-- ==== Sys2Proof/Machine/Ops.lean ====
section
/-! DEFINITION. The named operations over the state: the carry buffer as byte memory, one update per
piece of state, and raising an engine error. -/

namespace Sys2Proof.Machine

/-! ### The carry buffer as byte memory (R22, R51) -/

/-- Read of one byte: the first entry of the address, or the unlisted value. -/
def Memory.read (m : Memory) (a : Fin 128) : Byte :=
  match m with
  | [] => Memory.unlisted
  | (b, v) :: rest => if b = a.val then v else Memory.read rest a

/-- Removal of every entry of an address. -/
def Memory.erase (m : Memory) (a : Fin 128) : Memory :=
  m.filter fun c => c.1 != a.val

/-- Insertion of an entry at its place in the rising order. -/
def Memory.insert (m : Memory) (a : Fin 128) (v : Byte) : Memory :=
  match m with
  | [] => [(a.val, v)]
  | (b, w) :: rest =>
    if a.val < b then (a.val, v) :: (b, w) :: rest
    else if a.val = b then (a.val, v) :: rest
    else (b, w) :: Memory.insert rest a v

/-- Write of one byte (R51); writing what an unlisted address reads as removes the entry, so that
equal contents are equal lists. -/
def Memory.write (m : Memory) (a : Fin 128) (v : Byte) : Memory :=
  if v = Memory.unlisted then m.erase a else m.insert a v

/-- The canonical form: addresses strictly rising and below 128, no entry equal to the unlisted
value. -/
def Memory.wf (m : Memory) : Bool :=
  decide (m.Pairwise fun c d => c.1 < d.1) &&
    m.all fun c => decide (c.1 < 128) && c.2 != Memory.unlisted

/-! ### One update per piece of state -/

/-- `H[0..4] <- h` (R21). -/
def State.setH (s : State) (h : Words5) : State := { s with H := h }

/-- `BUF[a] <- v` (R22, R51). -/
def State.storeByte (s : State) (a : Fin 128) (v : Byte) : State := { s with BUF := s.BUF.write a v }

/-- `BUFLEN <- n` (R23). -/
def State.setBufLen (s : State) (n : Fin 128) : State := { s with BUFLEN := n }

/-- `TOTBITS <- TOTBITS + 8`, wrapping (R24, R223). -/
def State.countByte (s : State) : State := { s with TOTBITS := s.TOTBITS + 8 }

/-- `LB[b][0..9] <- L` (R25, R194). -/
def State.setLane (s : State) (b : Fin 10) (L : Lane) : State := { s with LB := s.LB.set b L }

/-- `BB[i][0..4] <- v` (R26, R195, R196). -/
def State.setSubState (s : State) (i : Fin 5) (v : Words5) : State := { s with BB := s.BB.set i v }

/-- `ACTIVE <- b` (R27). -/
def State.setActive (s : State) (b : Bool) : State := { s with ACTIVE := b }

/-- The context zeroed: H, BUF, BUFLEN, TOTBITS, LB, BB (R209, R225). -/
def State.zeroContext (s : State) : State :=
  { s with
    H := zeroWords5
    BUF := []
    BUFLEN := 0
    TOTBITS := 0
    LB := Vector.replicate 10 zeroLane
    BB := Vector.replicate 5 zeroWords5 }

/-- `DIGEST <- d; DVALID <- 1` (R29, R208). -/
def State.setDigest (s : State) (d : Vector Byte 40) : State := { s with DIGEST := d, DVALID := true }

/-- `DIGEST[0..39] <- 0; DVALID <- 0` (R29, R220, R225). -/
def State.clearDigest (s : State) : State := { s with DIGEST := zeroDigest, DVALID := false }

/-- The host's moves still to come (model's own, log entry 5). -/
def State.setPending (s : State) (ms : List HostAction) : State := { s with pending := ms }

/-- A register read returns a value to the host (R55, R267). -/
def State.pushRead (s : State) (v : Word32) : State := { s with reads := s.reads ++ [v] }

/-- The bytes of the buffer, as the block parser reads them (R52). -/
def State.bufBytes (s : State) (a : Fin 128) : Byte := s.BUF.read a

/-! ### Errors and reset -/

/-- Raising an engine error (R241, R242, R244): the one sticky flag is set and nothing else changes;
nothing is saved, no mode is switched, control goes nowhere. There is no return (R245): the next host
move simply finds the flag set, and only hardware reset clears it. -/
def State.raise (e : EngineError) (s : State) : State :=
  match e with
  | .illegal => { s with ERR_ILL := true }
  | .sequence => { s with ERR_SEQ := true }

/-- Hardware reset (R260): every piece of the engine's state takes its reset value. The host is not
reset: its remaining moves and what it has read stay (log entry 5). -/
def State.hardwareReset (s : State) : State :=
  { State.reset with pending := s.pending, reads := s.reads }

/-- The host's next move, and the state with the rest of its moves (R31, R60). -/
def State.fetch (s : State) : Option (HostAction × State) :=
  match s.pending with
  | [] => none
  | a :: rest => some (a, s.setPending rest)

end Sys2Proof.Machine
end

* * *

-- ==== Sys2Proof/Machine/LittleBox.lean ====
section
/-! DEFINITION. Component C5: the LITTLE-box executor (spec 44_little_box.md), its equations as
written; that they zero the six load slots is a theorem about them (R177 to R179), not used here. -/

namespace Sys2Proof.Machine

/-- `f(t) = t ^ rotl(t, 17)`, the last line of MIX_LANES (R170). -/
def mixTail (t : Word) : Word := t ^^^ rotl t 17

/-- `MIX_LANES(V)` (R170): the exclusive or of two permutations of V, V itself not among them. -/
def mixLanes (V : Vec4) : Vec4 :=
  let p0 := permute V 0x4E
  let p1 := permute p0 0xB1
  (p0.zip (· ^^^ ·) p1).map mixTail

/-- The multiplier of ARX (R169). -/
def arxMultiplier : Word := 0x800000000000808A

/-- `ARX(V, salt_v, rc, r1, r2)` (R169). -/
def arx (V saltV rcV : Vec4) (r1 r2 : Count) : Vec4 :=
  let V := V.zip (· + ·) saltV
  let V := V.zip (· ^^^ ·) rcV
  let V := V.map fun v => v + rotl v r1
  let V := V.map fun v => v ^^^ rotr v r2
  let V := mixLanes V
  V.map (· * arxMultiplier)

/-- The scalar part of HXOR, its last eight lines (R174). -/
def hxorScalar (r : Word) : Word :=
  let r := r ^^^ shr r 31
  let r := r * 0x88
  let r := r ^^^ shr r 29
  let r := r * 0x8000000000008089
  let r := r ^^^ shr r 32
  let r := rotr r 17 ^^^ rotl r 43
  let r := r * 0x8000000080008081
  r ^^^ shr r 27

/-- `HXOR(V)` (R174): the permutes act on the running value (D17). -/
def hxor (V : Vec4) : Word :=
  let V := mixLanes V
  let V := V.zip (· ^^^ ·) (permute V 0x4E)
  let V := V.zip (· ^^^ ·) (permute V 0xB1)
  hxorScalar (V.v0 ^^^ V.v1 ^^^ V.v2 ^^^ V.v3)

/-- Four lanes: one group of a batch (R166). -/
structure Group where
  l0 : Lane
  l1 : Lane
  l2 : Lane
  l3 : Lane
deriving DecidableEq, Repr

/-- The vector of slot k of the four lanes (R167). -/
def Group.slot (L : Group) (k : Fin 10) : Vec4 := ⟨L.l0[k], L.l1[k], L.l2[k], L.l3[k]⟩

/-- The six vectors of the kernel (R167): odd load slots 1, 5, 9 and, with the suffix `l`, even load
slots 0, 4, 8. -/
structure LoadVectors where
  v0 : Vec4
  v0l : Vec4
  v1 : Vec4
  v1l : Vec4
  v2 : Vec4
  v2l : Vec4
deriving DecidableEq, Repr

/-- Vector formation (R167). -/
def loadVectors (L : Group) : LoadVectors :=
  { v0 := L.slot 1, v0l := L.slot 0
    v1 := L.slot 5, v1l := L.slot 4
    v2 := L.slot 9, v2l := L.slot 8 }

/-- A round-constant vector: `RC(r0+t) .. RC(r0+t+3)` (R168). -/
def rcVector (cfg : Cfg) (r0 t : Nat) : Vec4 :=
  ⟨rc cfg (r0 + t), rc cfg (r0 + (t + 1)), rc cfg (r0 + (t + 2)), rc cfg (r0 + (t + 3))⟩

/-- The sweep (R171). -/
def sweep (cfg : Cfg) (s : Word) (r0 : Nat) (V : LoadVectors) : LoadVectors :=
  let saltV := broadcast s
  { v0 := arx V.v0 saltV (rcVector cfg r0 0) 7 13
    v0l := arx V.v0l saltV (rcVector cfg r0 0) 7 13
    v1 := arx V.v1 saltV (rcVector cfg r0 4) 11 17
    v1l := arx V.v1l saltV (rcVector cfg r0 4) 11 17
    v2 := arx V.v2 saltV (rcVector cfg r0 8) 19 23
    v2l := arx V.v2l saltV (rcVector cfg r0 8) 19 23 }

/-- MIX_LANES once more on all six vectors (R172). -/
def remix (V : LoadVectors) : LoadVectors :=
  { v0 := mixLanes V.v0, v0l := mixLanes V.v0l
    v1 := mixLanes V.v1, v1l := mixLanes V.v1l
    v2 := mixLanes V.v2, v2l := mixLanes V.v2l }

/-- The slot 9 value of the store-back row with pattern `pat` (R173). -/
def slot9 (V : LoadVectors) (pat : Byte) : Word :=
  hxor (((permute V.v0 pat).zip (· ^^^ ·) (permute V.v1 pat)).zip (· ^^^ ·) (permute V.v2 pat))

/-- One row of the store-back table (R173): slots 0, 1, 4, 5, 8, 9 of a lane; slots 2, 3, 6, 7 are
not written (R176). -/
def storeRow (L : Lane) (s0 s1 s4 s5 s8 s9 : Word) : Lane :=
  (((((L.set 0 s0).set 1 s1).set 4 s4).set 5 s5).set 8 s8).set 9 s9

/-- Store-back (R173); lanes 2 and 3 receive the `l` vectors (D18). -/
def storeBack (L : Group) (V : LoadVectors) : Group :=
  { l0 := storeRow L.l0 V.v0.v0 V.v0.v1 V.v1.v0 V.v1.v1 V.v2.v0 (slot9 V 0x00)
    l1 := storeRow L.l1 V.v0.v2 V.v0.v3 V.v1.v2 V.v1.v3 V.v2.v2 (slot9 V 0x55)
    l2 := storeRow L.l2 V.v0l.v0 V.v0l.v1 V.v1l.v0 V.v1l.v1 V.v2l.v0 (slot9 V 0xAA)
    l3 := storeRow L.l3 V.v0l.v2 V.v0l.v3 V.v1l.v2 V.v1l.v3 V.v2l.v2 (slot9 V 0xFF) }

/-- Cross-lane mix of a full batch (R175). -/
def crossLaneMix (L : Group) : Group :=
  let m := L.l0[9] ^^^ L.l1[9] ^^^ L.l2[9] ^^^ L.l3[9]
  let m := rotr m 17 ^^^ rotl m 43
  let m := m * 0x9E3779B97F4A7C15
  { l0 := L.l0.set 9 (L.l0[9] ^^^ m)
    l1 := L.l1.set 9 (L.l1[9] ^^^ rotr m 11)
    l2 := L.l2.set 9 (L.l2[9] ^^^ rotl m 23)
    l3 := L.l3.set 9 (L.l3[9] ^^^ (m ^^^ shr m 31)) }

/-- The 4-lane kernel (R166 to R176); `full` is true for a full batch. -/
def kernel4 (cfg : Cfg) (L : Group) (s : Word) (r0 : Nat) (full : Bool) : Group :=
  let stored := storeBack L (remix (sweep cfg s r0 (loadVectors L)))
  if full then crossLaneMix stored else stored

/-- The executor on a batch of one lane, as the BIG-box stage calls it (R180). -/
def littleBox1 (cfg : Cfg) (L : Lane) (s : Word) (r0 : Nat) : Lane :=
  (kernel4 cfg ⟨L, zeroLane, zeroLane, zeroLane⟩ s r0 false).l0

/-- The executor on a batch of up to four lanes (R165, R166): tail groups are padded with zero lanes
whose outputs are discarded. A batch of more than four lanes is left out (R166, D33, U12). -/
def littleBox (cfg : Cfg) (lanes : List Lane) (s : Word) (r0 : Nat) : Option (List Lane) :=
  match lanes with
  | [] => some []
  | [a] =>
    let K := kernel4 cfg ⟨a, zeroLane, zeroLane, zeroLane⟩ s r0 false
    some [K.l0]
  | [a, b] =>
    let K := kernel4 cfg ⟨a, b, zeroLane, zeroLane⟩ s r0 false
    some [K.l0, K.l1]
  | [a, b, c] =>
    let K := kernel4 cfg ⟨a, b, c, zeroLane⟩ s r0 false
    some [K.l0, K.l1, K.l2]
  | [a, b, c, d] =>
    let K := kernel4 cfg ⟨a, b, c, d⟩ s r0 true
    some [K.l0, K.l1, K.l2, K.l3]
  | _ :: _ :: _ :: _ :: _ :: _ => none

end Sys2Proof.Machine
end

• [What you should do] Looking at the records above, return exactly the lines from the line with "(kernel4 cfg ⟨L, zeroLane, zeroLane, zeroLane⟩" to the line with "let K := kernel4 cfg ⟨a, b, c, d⟩", both ends included.

• [Exercise result]
  (kernel4 cfg ⟨L, zeroLane, zeroLane, zeroLane⟩ s r0 false).l0

/-- The executor on a batch of up to four lanes (R165, R166): tail groups are padded with zero lanes
whose outputs are discarded. A batch of more than four lanes is left out (R166, D33, U12). -/
def littleBox (cfg : Cfg) (lanes : List Lane) (s : Word) (r0 : Nat) : Option (List Lane) :=
  match lanes with
  | [] => some []
  | [a] =>
    let K := kernel4 cfg ⟨a, zeroLane, zeroLane, zeroLane⟩ s r0 false
    some [K.l0]
  | [a, b] =>
    let K := kernel4 cfg ⟨a, b, zeroLane, zeroLane⟩ s r0 false
    some [K.l0, K.l1]
  | [a, b, c] =>
    let K := kernel4 cfg ⟨a, b, c, zeroLane⟩ s r0 false
    some [K.l0, K.l1, K.l2]
  | [a, b, c, d] =>
    let K := kernel4 cfg ⟨a, b, c, d⟩ s r0 true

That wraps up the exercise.